Savu is in the process of a massive change. From virtually nothing just a few years ago, the local government now controls a budget of over US$30 million a year. Because it earned only US$29,000 in revenues and royalties on its own natural resources in 2012, 96 per cent of the funding comes straight from Jakarta’s ‘equalization funds’. There’s a lot of equalizing to do. At the other end of the wealth spectrum from Savu stands the coal-rich district of Kutai Kartanegara in East Kalimantan, which made US$429 million, over 14,000 times more than Savu. As a consequence, less than 2 per cent of its income comes from Jakarta.

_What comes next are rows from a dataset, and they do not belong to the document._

-- ==== Sys2Proof/Certificates/Slice0/Obligations.lean ====
section
/-!
DEFINITION. The statements for the provers: what the commands of the block do, family by family, in the order of the specification's
sections, and the invariant that every step keeps. `exec c s = .next t` is the completion of a command.
-/
open Sys2Proof Sys2Proof.Machine

/-! ### The block as a whole -/

/-- A step runs the command at the front of the queue, with the rest of the queue left waiting. -/
def Obligations.StepRunsFrontCommand : Prop :=
  ∀ (c : Instr) (rest : List Instr) (s : State), step { s with pending := c :: rest } = exec c { s with pending := rest }

/-- On an empty queue a step is one tick of the master timebase (DESIGN CHOICE, log entry 4, the model's choice): without auxiliary power nothing
moves; with it, and no TIMEBASE_SET due, the master gains one, and only timebase copies change beside it (R15, R33). -/
def Obligations.IdleStepTicksTimebase : Prop :=
  ∀ s : State, s.pending = [] →
    (s.pins.aux = false → step s = .next s) ∧
    (s.pins.aux = true → s.pins.auxReset = false → s.uszon.timeSet = none → s.master.toNat + 1 < 2 ^ 64 →
      ∃ t, step s = .next t ∧ t.master = s.master + 1 ∧
        { t with master := s.master, copies := s.copies, copyHeld := s.copyHeld } = s)

/-- What reset leaves: every register reads its reset value, auxiliary power is off and its reset not yet released, every other input
is low, PWR_GOOD and MOD_READY are not asserted and ALERT_N is not (R554), no hold stands, nothing waits, and the state is canonical.
That State.reset is the module before auxiliary power, with its pins so (DESIGN CHOICE, log entry 2), and that a field whose reset the
manual shows as a dash reads 0 (DESIGN CHOICE, log entry 5), are the model's choices. -/
def Obligations.ResetStateIsCanonical : Prop :=
  (∀ (r : Reg) (die i j : Nat), rget State.reset r die i j = (w64 r.spec.reset).toNat) ∧
  State.reset.pending = [] ∧ State.reset.holds = [] ∧
  State.reset.pins =
    { aux := false, auxReset := true, pwrEn := false, modResetN := false, perstN := false, pwrGood := false, modReady := false,
      alertN := true, rails := false, underRating := false } ∧
  Canonical State.reset

/-- Every step keeps the canonical form of memory and of the registers, from any state whatever that has it. -/
def Obligations.StepKeepsCanonicalForm : Prop :=
  ∀ s t : State, Canonical s → step s = .next t → Canonical t

/-- No command touches the queue of the commands that wait behind it, and identities and free values are never given twice. That a free value
is drawn by a counter of State is the model's choice (DESIGN CHOICE, log entry 1), as are its own numbers of jobs and parts (DESIGN
CHOICE, log entry 141). Every command completes in every state, but a Holtord debug instruction at the TAP of a module that no owner key
protects, which the manual says acts and does not say how (R571). -/
def Obligations.CommandsAnswerAndLeaveTheQueueAlone : Prop :=
  (∀ (c : Instr) (s t : State), exec c s = .next t →
    t.pending = s.pending ∧ s.nextId ≤ t.nextId ∧ s.freeCount ≤ t.freeCount) ∧
  ((∀ (c : Instr) (s : State), (∀ op, c ≠ .jtagInstruction (.debug op)) → Completes c s) ∧
  (∀ (op : W32) (s : State), rf s .secStatus 14 0 0 0 0 ≠ 1 →
    exec (.jtagInstruction (.debug op)) s = .refused .jtagDebug))

/-! ### Power, reset pins and the host port's pins -/

/-- Auxiliary power and its reset (R34, R530, R532-R534, R560, R561, R568, R570): applied, the auxiliary domain comes up in its reset
with a fresh nonce and what the flash holds; released, the ROM checks the image and starts the firmware, which starts the main
conversion at once where PWR_EN is asserted (DEDUCED, log entry 36), or else the recovery loader, a hold of cause 5, with the host port
out of reset and STRAP_COMPAT sampled; removed, everything stops. -/
def Obligations.AuxiliaryPowerStartsUszon : Prop :=
  (∀ (n : W128) (en rn : Bool) (s : State), s.pins.aux = false →
    ∃ t, exec (.auxPowerApply n en rn) s = .next t ∧ t.pins.aux = true ∧ t.pins.auxReset = true ∧ t.pins.pwrEn = en ∧
      t.pins.modResetN = rn ∧ t.uszon.nonce = n ∧ t.flash = s.flash ∧ t.regs = [] ∧ t.jobs = [] ∧ t.pins.alertN = true) ∧
  (∀ (x : AuxStraps) (sa : BitVec 3) (s : State), Canonical s → s.pins.aux = true → s.pins.auxReset = true → s.holds = [] →
    s.pins.rails = false → s.pins.pwrGood = false → s.uszon.startFailed = false → s.uszon.recovery = false →
    ∃ t, exec (.auxResetRelease x sa) s = .next t ∧ t.pins.auxReset = false ∧ t.uszon.nonce = s.uszon.nonce ∧
      rf t .dlkStraps 14 0 0 9 9 = b2n x.recovery ∧ rf t .dlkStraps 14 0 0 6 4 = sa.toNat ∧
      if s.flash.good = true ∧ imgCheck (imgBytes s.flash.image) (storeRecord s).2.2 = 0 ∧ x.recovery = false then
        t.uszon.running = true ∧ t.uszon.recovery = false ∧ phase t = (if s.pins.pwrEn then 3 else 2)
      else
        t.uszon.running = false ∧ t.uszon.recovery = true ∧ t.pins.alertN = false ∧ t.holds = [5] ∧ phase t = 8 ∧
        rf t .dlkStraps 14 0 0 0 0 = b2n x.compat ∧ t.host.training = s.pins.perstN) ∧
  (∀ s : State, s.pins.aux = true →
    ∃ t, exec .auxPowerRemove s = .next t ∧ t.pins.aux = false ∧ t.pins.pwrGood = false ∧ t.pins.modReady = false ∧
      t.uszon.running = false ∧ t.jobs = [] ∧ t.regs = [] ∧ t.flash = s.flash)

/-- The main power conversion and MOD_RESET_N (R560, R561, R567-R569): PWR_EN starts the converter and its fall holds the main domain
with cause 1; tm0 raises PWR_GOOD, samples STRAP_COMPAT and begins the start-up, or the hold of MOD_RESET_N, which the model counts from
there (DEDUCED, log entry 41); MOD_RESET_N resets the main domain with cause 2, and the start-up goes on, from DIES or from RAILS, once
the last hold ends. Memory that lists nothing after a reset (DESIGN CHOICE, log entry 7), PHASE and HOLD that show the latest hold and a
next phase at once (DEDUCED, log entry 36) are the model's. -/
def Obligations.RailsAndModResetHoldTheMainDomain : Prop :=
  (∀ s : State, Canonical s → s.uszon.running = true → s.uszon.startFailed = false → s.holds = [1] ∨ (s.holds = [] ∧ phase s = 2) →
    s.pins.rails = false →
    ∃ t, exec .pwrEnAssert s = .next t ∧ t.pins.pwrEn = true ∧ t.holds = [] ∧ phase t = 3) ∧
  (∀ (compat : Bool) (s : State), Canonical s → phase s = 3 → s.pins.pwrEn = true → s.pins.modResetN = true → s.holds = [] →
    s.uszon.startFailed = false →
    ∃ t, exec (.railsGood compat) s = .next t ∧ t.pins.pwrGood = true ∧ t.pins.rails = true ∧ phase t = 4 ∧
      rf t .dlkStraps 14 0 0 0 0 = b2n compat ∧ rf t .hifCap 14 0 0 0 0 = b2n compat) ∧
  (∀ (compat : Bool) (s : State), Canonical s → phase s = 3 → s.pins.pwrEn = true → s.pins.modResetN = false → s.holds = [] →
    s.uszon.startFailed = false →
    ∃ t, exec (.railsGood compat) s = .next t ∧ t.pins.pwrGood = true ∧ phase t = 8 ∧ rf t .dlkBoot 14 0 0 11 8 = 2) ∧
  (∀ s : State, Canonical s → s.pins.rails = true →
    ∃ t, exec .pwrEnDeassert s = .next t ∧ t.pins.pwrGood = false ∧ t.pins.rails = false ∧
      t.pins.modReady = false ∧ t.jobs = [] ∧ phase t = 8 ∧ rf t .dlkBoot 14 0 0 11 8 = 1) ∧
  (∀ s : State, Canonical s → s.pins.rails = true →
    ∃ t, exec .modResetNAssert s = .next t ∧ t.pins.modReady = false ∧
      t.jobs = [] ∧ t.mem = [] ∧ phase t = 8 ∧ rf t .dlkBoot 14 0 0 11 8 = 2) ∧
  (∀ s : State, Canonical s → s.holds = [2] → s.uszon.startFailed = false →
    (s.pins.rails = true →
      ∃ t, exec .modResetNDeassert s = .next t ∧ t.pins.modResetN = true ∧ t.pins.rails = true ∧ t.holds = [] ∧ phase t = 4 ∧
        rf t .dlkBoot 14 0 0 11 8 = 0 ∧ rf t .dlkBoot 14 0 0 47 32 = Nat.min 0xFFFF (rf s .dlkBoot 14 0 0 47 32 + 1)) ∧
    (s.pins.rails = false → s.pins.pwrEn = true → s.uszon.running = true →
      ∃ t, exec .modResetNDeassert s = .next t ∧ t.pins.modResetN = true ∧ t.holds = [] ∧ phase t = 3 ∧ rf t .dlkBoot 14 0 0 11 8 = 0))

When I visited Savu, 4.1 million of those equalizing dollars were being used to build the statutory grandiose Bupati’s office on the hill above town. While the construction went ahead, the Bupati, whose ‘Vision/Mission’ includes better health for all citizens, had requisitioned half of the only hospital in Savu. One of the hospital wards had been transformed into a debating chamber for the twenty MPs of the regional parliament. A posse of aides sat guard on the hospital porch; it was they I had been chatting to when the man himself pulled up. The civil servants on the porch were all ‘from’ Savu, but all of them had lived and worked most of their lives in Kupang or even Java. I asked the most talkative of them why he chose to come back. He looked at me witheringly. ‘Chose? Your boss asks you to help with the development of the district. What can you do?’

I drove across Savu to discover what resources the Bupati might draw on to achieve his ‘Vision/Mission’: ‘To make Sabu Raijua an innovative, advanced and dignified district.’ There was not much to see.

At one point I turned off down a coral path and tipped out on to dunes which were covered in giant clam shells. There were hundreds of them, some more than a metre across, all grinning toothily up at the sky, each filled with grey water, slowly evaporating down to a crackly sand. Salt production, Savu-style. I stuck my finger into one of the shells, expecting the flaky sweetness of Maldon sea salt. The solution was viscous, almost oily, bitter on the tongue.